▸ **Requirement**:
Go through the entries below and copy each line that holds the word "refine".

▸ **Data for this exercise**:
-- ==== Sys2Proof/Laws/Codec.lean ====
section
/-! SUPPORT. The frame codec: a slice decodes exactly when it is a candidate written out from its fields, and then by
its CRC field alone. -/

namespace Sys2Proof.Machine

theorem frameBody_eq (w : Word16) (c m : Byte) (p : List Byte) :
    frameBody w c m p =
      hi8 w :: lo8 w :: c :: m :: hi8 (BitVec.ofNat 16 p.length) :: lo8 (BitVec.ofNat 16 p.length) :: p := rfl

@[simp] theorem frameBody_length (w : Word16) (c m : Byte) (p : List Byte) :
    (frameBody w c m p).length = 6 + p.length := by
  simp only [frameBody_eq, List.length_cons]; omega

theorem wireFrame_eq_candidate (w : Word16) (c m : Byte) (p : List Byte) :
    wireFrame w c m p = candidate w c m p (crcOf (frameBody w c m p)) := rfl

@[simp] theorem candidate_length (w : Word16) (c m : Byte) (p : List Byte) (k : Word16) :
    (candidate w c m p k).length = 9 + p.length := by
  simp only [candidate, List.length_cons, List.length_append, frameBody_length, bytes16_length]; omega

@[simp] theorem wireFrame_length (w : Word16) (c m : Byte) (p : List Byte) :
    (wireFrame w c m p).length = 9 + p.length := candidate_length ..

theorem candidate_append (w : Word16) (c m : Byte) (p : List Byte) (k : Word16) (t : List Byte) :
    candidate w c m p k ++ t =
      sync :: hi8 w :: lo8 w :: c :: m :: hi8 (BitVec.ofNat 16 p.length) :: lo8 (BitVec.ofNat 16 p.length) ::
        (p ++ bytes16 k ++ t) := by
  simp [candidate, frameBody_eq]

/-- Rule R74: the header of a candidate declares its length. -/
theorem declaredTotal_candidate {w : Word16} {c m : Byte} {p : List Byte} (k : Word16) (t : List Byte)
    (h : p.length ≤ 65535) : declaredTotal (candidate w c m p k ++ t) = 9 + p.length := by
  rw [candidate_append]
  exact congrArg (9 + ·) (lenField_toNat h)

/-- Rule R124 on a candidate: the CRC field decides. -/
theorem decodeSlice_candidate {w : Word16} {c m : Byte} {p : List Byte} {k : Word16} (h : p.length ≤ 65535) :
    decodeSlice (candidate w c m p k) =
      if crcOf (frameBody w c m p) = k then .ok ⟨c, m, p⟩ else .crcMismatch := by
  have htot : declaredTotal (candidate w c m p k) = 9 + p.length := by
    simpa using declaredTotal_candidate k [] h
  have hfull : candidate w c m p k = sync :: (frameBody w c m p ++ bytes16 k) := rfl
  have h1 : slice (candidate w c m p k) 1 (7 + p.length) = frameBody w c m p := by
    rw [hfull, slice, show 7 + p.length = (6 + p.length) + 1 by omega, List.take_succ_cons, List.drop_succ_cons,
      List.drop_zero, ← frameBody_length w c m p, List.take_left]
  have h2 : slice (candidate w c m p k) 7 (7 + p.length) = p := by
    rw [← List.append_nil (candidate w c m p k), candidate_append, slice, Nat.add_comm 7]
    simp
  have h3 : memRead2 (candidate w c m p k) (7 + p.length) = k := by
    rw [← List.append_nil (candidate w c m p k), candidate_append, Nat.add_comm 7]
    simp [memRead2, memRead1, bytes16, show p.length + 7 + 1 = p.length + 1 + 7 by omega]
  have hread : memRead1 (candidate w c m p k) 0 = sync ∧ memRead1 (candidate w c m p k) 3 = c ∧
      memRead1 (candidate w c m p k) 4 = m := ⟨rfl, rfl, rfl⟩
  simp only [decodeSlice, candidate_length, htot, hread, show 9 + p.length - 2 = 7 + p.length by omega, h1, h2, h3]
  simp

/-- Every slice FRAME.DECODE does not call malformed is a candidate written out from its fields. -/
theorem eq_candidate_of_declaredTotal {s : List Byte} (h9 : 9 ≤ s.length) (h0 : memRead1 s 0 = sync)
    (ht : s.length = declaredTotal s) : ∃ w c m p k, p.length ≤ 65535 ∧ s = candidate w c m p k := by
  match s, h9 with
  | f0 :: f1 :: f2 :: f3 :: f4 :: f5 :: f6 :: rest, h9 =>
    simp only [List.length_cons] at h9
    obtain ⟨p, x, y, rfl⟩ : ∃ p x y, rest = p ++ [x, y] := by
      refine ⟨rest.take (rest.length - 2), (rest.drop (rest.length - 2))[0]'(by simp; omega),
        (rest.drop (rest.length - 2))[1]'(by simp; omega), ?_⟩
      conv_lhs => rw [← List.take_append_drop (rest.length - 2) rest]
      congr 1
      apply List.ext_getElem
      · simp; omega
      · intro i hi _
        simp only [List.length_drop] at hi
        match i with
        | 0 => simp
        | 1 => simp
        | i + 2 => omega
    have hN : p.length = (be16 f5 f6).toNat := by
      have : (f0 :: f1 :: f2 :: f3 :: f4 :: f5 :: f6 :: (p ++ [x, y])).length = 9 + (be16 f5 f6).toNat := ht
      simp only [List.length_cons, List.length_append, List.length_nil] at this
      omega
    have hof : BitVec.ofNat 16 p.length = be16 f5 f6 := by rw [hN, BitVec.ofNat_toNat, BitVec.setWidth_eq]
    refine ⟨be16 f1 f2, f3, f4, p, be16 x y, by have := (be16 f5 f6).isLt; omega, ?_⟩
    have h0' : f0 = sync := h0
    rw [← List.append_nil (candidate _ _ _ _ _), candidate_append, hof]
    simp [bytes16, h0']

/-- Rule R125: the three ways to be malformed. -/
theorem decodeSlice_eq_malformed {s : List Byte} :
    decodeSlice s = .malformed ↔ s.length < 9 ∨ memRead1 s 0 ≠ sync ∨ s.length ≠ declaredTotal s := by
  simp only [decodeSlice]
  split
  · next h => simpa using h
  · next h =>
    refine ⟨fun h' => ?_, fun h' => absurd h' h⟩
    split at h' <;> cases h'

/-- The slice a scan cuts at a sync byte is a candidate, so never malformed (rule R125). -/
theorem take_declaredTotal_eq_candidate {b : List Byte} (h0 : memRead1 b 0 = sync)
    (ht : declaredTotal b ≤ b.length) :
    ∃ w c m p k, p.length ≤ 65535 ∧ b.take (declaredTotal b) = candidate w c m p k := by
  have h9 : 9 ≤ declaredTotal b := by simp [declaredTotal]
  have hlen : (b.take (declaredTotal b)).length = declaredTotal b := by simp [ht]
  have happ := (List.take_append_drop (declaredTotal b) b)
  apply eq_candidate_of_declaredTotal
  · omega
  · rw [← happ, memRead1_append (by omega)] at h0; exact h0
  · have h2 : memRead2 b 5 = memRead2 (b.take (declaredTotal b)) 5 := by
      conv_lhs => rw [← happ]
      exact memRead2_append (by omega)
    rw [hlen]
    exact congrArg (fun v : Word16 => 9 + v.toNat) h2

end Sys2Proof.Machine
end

▸ **Exercise answer**:
      refine ⟨rest.take (rest.length - 2), (rest.drop (rest.length - 2))[0]'(by simp; omega),
    refine ⟨be16 f1 f2, f3, f4, p, be16 x y, by have := (be16 f5 f6).isLt; omega, ?_⟩
    refine ⟨fun h' => ?_, fun h' => absurd h' h⟩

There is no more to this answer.